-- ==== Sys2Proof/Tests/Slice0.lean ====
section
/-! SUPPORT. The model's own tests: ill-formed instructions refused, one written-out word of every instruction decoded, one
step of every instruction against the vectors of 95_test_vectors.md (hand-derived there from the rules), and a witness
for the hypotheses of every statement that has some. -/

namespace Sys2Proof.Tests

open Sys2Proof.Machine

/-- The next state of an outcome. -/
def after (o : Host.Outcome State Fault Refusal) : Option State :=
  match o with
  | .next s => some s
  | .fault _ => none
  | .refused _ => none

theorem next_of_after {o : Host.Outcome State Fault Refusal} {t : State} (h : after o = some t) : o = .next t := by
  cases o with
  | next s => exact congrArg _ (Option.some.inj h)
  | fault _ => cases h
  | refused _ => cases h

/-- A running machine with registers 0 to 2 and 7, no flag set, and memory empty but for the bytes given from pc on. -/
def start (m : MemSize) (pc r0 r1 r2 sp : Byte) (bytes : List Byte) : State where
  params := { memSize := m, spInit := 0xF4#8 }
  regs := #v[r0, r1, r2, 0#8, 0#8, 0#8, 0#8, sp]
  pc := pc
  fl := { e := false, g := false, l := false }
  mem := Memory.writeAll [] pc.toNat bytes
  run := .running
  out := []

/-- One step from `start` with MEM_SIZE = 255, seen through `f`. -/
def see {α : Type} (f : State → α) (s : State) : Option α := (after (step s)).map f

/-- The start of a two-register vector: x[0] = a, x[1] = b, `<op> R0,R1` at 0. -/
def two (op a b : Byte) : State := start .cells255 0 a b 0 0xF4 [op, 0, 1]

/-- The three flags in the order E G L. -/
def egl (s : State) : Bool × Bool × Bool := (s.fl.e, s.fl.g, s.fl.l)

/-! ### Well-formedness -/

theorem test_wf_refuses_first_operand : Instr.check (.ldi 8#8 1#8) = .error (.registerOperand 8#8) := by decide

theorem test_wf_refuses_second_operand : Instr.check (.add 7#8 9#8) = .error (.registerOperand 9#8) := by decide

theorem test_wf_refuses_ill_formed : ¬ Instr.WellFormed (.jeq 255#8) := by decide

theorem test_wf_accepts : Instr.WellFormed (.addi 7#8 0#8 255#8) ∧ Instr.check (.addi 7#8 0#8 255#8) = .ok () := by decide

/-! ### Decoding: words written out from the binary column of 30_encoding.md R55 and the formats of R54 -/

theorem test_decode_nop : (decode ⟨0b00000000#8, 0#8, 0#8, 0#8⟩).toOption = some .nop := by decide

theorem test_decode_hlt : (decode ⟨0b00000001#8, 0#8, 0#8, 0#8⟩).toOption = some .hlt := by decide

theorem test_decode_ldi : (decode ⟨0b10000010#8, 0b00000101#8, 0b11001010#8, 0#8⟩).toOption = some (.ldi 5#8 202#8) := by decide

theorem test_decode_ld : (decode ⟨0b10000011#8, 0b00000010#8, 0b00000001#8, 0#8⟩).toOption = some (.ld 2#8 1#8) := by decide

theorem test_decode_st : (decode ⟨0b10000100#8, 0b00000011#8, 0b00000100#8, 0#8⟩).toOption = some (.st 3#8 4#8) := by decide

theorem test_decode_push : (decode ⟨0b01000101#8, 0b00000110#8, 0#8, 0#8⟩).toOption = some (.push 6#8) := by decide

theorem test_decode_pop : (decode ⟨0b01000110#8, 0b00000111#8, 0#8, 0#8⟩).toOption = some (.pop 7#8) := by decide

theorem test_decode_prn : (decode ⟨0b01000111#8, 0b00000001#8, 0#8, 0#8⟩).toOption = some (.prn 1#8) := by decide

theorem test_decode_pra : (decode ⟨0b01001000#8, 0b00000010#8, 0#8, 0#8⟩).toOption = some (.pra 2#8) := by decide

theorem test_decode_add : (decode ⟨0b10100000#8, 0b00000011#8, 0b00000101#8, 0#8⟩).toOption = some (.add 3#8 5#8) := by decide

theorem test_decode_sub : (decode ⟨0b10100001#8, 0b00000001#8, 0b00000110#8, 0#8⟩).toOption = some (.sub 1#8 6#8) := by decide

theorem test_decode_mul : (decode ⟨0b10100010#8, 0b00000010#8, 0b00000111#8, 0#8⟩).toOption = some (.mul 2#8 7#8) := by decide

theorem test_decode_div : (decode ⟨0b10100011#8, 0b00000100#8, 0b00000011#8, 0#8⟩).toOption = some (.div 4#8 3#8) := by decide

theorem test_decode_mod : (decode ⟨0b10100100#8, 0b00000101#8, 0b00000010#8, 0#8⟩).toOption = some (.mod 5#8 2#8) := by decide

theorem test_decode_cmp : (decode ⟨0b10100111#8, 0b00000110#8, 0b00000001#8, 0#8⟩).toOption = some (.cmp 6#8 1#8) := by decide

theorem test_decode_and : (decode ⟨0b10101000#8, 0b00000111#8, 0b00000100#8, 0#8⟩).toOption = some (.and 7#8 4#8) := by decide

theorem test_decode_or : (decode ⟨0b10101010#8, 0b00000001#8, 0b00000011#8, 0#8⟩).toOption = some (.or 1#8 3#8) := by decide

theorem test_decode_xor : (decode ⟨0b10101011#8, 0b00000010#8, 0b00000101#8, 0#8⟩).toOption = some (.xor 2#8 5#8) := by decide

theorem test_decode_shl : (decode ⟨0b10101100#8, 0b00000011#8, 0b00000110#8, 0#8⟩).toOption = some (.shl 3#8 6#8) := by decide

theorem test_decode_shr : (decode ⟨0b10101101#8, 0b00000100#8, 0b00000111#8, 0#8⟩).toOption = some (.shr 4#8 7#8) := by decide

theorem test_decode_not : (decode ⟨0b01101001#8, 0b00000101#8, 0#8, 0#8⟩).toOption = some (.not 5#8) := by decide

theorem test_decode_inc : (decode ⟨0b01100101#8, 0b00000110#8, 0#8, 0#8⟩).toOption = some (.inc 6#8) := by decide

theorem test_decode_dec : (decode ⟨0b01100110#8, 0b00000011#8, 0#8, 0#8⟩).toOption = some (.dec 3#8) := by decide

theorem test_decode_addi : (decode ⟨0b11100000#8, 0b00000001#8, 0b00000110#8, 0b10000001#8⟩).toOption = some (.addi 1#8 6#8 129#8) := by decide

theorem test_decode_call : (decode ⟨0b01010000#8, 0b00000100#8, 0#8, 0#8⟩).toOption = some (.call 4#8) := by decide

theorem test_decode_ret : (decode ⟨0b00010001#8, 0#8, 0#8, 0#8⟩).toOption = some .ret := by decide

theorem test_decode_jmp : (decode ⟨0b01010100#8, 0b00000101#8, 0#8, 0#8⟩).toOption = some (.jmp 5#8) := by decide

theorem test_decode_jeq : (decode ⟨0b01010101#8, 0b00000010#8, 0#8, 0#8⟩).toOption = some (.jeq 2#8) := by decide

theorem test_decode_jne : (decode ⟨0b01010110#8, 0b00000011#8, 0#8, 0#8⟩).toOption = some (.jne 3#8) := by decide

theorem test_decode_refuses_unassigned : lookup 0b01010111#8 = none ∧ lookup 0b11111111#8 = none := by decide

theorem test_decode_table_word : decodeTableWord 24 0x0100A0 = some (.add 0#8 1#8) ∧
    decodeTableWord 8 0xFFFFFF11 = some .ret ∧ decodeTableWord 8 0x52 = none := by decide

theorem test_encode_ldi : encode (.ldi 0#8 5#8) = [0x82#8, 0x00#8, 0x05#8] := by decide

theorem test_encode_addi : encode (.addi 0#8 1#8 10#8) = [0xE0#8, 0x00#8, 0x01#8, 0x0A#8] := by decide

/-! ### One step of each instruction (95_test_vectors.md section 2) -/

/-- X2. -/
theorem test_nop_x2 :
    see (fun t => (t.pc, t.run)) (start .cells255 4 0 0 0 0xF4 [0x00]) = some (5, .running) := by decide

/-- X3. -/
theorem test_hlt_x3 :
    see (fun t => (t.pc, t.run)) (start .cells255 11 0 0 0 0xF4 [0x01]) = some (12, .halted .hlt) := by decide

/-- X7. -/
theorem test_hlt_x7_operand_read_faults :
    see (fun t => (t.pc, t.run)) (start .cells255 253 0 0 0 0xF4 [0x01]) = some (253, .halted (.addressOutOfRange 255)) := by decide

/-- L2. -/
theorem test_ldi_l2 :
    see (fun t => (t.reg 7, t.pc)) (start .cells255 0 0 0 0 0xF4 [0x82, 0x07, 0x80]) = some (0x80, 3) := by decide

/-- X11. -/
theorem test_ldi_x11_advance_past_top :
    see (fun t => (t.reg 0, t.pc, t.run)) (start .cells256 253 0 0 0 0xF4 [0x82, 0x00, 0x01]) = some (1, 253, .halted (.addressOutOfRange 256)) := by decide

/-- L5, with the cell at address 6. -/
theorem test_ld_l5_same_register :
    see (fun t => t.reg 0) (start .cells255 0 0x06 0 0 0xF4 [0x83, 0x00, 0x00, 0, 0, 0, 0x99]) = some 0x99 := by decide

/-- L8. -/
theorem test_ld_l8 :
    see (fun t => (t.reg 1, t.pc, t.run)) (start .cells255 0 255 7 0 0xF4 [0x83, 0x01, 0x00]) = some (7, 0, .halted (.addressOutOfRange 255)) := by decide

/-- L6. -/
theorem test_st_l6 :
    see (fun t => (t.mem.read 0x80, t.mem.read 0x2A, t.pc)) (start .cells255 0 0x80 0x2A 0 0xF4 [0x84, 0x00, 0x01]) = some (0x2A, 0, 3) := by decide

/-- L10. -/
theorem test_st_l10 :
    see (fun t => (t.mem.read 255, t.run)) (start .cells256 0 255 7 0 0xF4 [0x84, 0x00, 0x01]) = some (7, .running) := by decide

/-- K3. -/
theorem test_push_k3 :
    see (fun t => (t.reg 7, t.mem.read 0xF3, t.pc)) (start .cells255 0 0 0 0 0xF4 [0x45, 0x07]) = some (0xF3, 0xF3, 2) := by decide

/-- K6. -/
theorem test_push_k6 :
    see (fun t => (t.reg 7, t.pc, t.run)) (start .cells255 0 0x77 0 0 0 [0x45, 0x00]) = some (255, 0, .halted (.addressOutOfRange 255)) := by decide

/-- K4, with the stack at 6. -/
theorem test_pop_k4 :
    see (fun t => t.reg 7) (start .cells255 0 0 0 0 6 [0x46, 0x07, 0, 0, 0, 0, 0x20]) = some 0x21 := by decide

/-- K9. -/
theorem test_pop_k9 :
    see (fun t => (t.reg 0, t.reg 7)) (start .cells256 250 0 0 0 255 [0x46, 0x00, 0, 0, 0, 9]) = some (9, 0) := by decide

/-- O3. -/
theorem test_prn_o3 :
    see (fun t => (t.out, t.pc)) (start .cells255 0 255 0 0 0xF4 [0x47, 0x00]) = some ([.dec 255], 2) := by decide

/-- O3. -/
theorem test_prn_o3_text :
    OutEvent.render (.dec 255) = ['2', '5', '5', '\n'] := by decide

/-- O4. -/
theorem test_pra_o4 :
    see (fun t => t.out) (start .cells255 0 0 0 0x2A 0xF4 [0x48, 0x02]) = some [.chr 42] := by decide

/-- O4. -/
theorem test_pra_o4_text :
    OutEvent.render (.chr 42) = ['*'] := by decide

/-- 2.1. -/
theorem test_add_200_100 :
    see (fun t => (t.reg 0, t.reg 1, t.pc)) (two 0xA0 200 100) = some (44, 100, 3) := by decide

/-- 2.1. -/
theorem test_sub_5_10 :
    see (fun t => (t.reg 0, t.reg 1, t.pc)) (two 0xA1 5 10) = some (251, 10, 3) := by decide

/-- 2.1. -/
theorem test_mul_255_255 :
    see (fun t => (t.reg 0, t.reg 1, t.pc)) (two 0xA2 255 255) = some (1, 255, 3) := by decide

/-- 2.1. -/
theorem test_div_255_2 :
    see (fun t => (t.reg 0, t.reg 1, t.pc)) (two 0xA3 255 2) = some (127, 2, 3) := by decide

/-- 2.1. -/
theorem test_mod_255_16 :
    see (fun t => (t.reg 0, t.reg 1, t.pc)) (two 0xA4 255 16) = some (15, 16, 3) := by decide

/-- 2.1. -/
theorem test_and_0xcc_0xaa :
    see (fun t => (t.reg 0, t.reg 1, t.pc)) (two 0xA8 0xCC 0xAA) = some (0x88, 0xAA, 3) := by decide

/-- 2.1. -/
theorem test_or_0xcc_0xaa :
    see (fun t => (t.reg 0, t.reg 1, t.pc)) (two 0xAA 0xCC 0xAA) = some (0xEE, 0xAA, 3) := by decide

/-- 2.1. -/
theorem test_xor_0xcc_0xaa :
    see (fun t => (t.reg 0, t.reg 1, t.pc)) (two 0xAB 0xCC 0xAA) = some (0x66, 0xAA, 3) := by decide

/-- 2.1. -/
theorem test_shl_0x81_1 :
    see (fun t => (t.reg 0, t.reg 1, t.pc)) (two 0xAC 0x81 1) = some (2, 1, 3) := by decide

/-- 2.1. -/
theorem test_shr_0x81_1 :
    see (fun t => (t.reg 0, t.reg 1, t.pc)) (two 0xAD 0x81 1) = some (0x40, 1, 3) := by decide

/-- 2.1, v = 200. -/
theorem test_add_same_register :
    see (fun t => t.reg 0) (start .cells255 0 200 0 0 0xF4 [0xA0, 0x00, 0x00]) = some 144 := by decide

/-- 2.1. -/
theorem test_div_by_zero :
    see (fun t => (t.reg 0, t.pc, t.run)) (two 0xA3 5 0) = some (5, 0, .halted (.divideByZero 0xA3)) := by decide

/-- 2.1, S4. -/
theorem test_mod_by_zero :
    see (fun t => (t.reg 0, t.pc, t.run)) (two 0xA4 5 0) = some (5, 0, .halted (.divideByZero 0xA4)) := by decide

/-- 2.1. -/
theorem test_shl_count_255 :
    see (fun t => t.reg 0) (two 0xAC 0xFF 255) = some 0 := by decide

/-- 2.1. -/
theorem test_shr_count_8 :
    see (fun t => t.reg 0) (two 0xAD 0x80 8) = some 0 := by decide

########

## What to produce
In the answer, give the lines from the first line of the data through the line with "cases o with", exactly as they appear and with no additions.

## Result of the task
-- ==== Sys2Proof/Tests/Slice0.lean ====
section
/-! SUPPORT. The model's own tests: ill-formed instructions refused, one written-out word of every instruction decoded, one
step of every instruction against the vectors of 95_test_vectors.md (hand-derived there from the rules), and a witness
for the hypotheses of every statement that has some. -/

namespace Sys2Proof.Tests

open Sys2Proof.Machine

/-- The next state of an outcome. -/
def after (o : Host.Outcome State Fault Refusal) : Option State :=
  match o with
  | .next s => some s
  | .fault _ => none
  | .refused _ => none

theorem next_of_after {o : Host.Outcome State Fault Refusal} {t : State} (h : after o = some t) : o = .next t := by
  cases o with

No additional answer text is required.